> _Entries provided_:

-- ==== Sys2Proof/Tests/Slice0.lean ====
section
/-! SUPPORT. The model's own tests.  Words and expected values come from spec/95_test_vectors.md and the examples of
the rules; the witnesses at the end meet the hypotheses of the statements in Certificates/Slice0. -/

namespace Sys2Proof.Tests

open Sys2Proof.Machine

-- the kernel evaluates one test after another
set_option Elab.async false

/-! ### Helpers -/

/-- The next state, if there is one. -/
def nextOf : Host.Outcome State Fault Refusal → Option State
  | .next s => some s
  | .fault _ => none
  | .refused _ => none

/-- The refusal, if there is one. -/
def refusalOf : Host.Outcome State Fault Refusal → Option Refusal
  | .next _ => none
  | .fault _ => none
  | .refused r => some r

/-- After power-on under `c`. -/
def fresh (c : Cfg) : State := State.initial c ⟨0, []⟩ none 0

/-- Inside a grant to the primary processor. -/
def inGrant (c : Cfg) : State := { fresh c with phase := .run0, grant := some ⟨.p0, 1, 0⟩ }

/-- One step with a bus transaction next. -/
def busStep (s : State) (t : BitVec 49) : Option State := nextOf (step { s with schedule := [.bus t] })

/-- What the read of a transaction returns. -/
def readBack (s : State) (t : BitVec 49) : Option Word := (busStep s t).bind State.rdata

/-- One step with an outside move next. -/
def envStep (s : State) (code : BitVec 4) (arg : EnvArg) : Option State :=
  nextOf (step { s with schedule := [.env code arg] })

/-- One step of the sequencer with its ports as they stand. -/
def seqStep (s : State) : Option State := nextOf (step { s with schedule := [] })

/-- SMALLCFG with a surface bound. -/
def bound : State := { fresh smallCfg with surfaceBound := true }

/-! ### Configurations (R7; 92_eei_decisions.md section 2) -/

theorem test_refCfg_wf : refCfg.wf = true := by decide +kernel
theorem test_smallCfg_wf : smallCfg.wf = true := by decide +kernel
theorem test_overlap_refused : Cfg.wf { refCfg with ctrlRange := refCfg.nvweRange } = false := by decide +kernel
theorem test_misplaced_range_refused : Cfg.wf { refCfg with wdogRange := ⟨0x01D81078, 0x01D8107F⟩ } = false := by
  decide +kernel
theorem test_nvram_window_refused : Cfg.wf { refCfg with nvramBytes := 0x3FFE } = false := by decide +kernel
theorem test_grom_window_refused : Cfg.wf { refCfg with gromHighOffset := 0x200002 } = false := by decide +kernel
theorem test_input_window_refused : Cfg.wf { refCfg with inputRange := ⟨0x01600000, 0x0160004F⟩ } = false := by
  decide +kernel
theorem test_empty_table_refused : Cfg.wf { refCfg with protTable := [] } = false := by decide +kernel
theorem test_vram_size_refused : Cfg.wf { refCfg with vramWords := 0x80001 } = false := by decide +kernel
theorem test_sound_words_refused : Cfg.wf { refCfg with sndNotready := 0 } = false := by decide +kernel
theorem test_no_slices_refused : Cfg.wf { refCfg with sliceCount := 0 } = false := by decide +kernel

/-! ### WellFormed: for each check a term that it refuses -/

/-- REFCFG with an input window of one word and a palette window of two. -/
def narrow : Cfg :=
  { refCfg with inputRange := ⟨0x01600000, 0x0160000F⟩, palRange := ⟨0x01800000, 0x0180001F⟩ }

--

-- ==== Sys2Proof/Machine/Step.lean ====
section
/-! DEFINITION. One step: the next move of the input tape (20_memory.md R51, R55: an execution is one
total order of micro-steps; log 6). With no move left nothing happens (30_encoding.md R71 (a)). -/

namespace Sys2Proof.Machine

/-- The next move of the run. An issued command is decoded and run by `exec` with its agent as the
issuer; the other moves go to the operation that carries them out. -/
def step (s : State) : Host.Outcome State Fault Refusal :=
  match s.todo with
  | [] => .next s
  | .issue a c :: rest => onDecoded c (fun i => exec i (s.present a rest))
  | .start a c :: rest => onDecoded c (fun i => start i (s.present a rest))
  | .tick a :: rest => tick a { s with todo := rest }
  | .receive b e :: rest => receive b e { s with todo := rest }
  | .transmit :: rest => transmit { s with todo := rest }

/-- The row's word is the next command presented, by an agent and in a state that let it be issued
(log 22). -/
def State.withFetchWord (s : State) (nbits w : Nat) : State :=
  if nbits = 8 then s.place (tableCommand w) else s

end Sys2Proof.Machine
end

> _What the task asks_: Each line in the records above that contains the word "busStep" must be copied.

> _Answer area_:
def busStep (s : State) (t : BitVec 49) : Option State := nextOf (step { s with schedule := [.bus t] })
def readBack (s : State) (t : BitVec 49) : Option Word := (busStep s t).bind State.rdata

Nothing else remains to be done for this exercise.